Questions you want to avoid

You finally got the meeting you sought with a top executive at a prospective client. You prepare well for the session, researching the company and the individual you’re meeting with. After the small talk dies down, you ask your “killer” question:

“I’d like to get a better understanding of your issues. So, what keeps you up at night?”

Terrible question. Awful. Clichéd. One of my clients, the CIO of a large bank, told me that he kicks people out of his office when they pull out that question.

(I’ll get back to why it’s a bad question to use with a prospect you don’t know well in just a minute.)

Good questions can be incredibly powerful. But just as there are powerful questions, there are lousy ones. Here are some of the questions you should avoid:

1. Closed Questions

Anyone who has ever had to sell something knows that closed-ended questions are the least productive type of question you can ask. If you are trying to build a relationship with someone and want to understand how they think and what their issues are, you want to move as quickly as possible from closed-ended to open-ended questions.

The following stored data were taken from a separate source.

-- ==== Sys2Proof/Config.lean ====
section
/-! DEFINITION. The constants of 00_scope.md section 5, and the free values: what the spec leaves unspecified, as constants without a body. -/

namespace Sys2Proof.Config

/-- `WSIZE`: bytes in the history window (R63, R250). -/
def windowSize : Nat := 65536
/-- `MAXDIST` (R223, R239). -/
def maxDist : Nat := 32768
/-- `EOB`: the end-of-block symbol (R213). -/
def eobSym : Nat := 256
/-- `MAXBITS_LL`, `MAXBITS_D`: the longest code (R186, D32). -/
def maxBits : Nat := 15
/-- `ADLER_MOD` (R288, R289). -/
def adlerMod : Nat := 65521
/-- `ZLIB_HDR_MOD` (R282). -/
def zlibHdrMod : Nat := 31
/-- `ZLIB_CM_DEFLATE` (R281). -/
def zlibMethod : Nat := 8
/-- The value an engine register holds after a failed run: unspecified (R326, D18, U9; log 3). The first argument
names the register, the second is the counter `fresh` of the state. No body: nothing can be proved of a value of it. -/
opaque freeNat : Nat → Nat → Nat

/-- The Huffman table a table register holds after a failed run: unspecified (R326, U9; log 3). -/
opaque freeTable : Nat → Nat → Option Table

end Sys2Proof.Config
end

Some examples:

Instead of: “What’s your market share?” Try: “What are the main reasons you’ve gained market share in the last three years?”

Instead of: “When did you start your new job?” Try: “What’s the most rewarding part of your new job?”

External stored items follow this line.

-- ==== Sys2Proof/Certificates/Slice0/Obligations.lean ====
section
/-! DEFINITION. The statements for the provers. Each docstring names the rules it comes from. -/

open Sys2Proof Sys2Proof.Machine

/-- Asserting reset puts every register at its specified value and leaves OUT and IN alone (70_reset_and_hazards.md R350, 10_state.md section 8, notes/assumptions/25.md). -/
def Obligations.HardResetLoadsTheResetValues : Prop :=
  ∀ (s : State) (ops : List HostOp), s.hostOps = .reset :: ops →
    ∃ t, step s = .next t ∧ t.hostOps = ops ∧
      t.phase = .idle ∧ t.mode = .raw ∧ t.ctrlMode = .raw ∧ t.startOff = 0 ∧ t.cur.inPos = 0 ∧ t.cur.bitIdx = 0#3 ∧
      t.bstate = .between ∧ t.finalSeen = false ∧ t.rawRemaining = 0#16 ∧ t.copyLen = 0#9 ∧ t.copyDist = 0#16 ∧
      t.wpos = 0#16 ∧ t.totalOut = 0 ∧ t.llTable = none ∧ t.distTable = none ∧ t.adlerA = 1#16 ∧ t.adlerB = 0#16 ∧
      t.err = .eNone ∧ t.endPos = 0 ∧ t.cmf = 0#8 ∧ t.flg = 0#8 ∧ t.mid = .settled ∧
      (List.range 8).map t.readCsr = [some 0, some 0, some 0x300, some 0, some 0, some 1, some 0, some 0] ∧
      (List.range 8).map State.reset.readCsr = (List.range 8).map t.readCsr ∧
      t.out = s.out ∧ t.input = s.input ∧ t.inLen = s.inLen ∧ t.inEnded = s.inEnded

/-- START from IDLE, DONE or FAILED loads every register of R265 and keeps the window, CTRL.MODE and START_OFF (44_decompress_toplevel.md R265, 70_reset_and_hazards.md R352, notes/assumptions/8.md). -/
def Obligations.StartLoadsEveryEngineRegister : Prop :=
  ∀ s : State, s.phase.busy = false →
    s.start.mode = s.ctrlMode ∧ s.start.cur.inPos = s.startOff ∧ s.start.cur.bitIdx = 0#3 ∧
    s.start.bstate = .between ∧ s.start.finalSeen = false ∧ s.start.rawRemaining = 0#16 ∧ s.start.copyLen = 0#9 ∧
    s.start.copyDist = 0#16 ∧ s.start.wpos = 0#16 ∧ s.start.totalOut = 0 ∧ s.start.llTable = none ∧
    s.start.distTable = none ∧ s.start.adlerA = 1#16 ∧ s.start.adlerB = 0#16 ∧ s.start.err = .eNone ∧
    s.start.endPos = 0 ∧ s.start.cmf = 0#8 ∧ s.start.flg = 0#8 ∧ s.start.mid = .settled ∧
    (s.ctrlMode = .zlib → s.start.phase = .zhdr) ∧ (s.ctrlMode = .raw → s.start.phase = .body) ∧
    s.start.window = s.window ∧ s.start.ctrlMode = s.ctrlMode ∧ s.start.startOff = s.startOff ∧
    s.start.out = s.out ∧ s.start.input = s.input ∧ s.start.inLen = s.inLen

/-- A CSR write: CTRL sets MODE and starts a run when the block is idle, START_OFF is stored, read-only CSRs are unchanged (10_state.md R34, 10_state.md R35, 44_decompress_toplevel.md R266, 70_reset_and_hazards.md R361, notes/assumptions/15.md, notes/assumptions/16.md). -/
def Obligations.CsrWritesActAsTheirRegisters : Prop :=
  ∀ (s : State) (n v : Nat) (ops : List HostOp), s.hostOps = .writeCsr n v :: ops →
    let m : Mode := if v.testBit 1 then .zlib else .raw
    (n = 0 → v.testBit 0 = false → step s = .next { s with hostOps := ops, ctrlMode := m }) ∧
    (n = 0 → v.testBit 0 = true → step s = .next (State.start { s with hostOps := ops, ctrlMode := m })) ∧
    (n = 0 → s.phase.busy = true → step s = .next { s with hostOps := ops, ctrlMode := m }) ∧
    (n = 1 → step s = .next { s with hostOps := ops, startOff := v }) ∧
    (2 ≤ n → n ≤ 7 → step s = .next { s with hostOps := ops }) ∧
    (8 ≤ n → step s = .refused .noSuchCsr)

/-- Every bit of STATUS shows the field that R36 gives it, in the numbers of R23 and R310 (10_state.md R36, 10_state.md R23, 60_exceptions.md R310, 70_reset_and_hazards.md R361, notes/assumptions/23.md). -/
def Obligations.StatusShowsItsFields : Prop :=
  ∀ s : State,
    s.status.getLsbD 0 = decide (s.phase = .zhdr ∨ s.phase = .body ∨ s.phase = .ztrailer) ∧
    s.status.getLsbD 1 = decide (s.phase = .done ∨ s.phase = .failed) ∧
    s.status.getLsbD 2 = decide (s.phase = .done) ∧
    s.status.getLsbD 3 = false ∧
    s.status.extractLsb' 4 4 = (if s.phase = .failed then errCode s.err else 0#4) ∧
    s.status.extractLsb' 8 2 = bstateCode s.bstate ∧
    s.status.getLsbD 10 = s.shown.finalSeen ∧
    s.status.extractLsb' 11 3 = s.shown.bitIdx ∧
    s.status.extractLsb' 14 18 = 0#18 ∧
    [BState.stored, .fixed, .dynamic, .between].map bstateCode = [0#2, 1#2, 2#2, 3#2] ∧
    errCode .eNone = 0#4 ∧ errCode .eStoredLen = 1#4 ∧ errCode .eHuffOverfull = 2#4 ∧ errCode .eHuffIncomplete = 3#4 ∧
    errCode .eNoEob = 4#4 ∧ errCode .eDynCounts = 5#4 ∧ errCode .eBackref = 6#4 ∧ errCode .eBtypeReserved = 7#4 ∧
    errCode .ePrematureEnd = 8#4 ∧ errCode .eZlibMethod = 9#4 ∧ errCode .eZlibFcheck = 10#4 ∧
    errCode .eZlibFdict = 11#4 ∧ errCode .eZlibAdler = 12#4 ∧ errCode .eBadSymbol = 13#4 ∧ errCode .eDynRepeat = 14#4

Instead of: “How long do you want the training session to be?” Try: “Why do you want to do a training workshop?”

2. Judgmental Questions

Some questions are really just hidden judgments. For example:

“You didn’t really mean to do that, did you?”

“Why do you think you always arrive late?”

Judgmental questions stop the conversation dead in its tracks. They shut the other person down.

3. Sarcastic Questions

Sometimes we ask questions that aren’t really questions—they are just vehicles for sarcasm and anger, a blunt instrument to beat up on someone. I once heard a parent, for example, ask their high school junior, “Why do you think a competitive college is going to admit you with those kinds of grades?” Other examples would include questions like, “You’re so moody, why would anyone want a relationship with you?” and “Do you seriously think that is going to be acceptable?”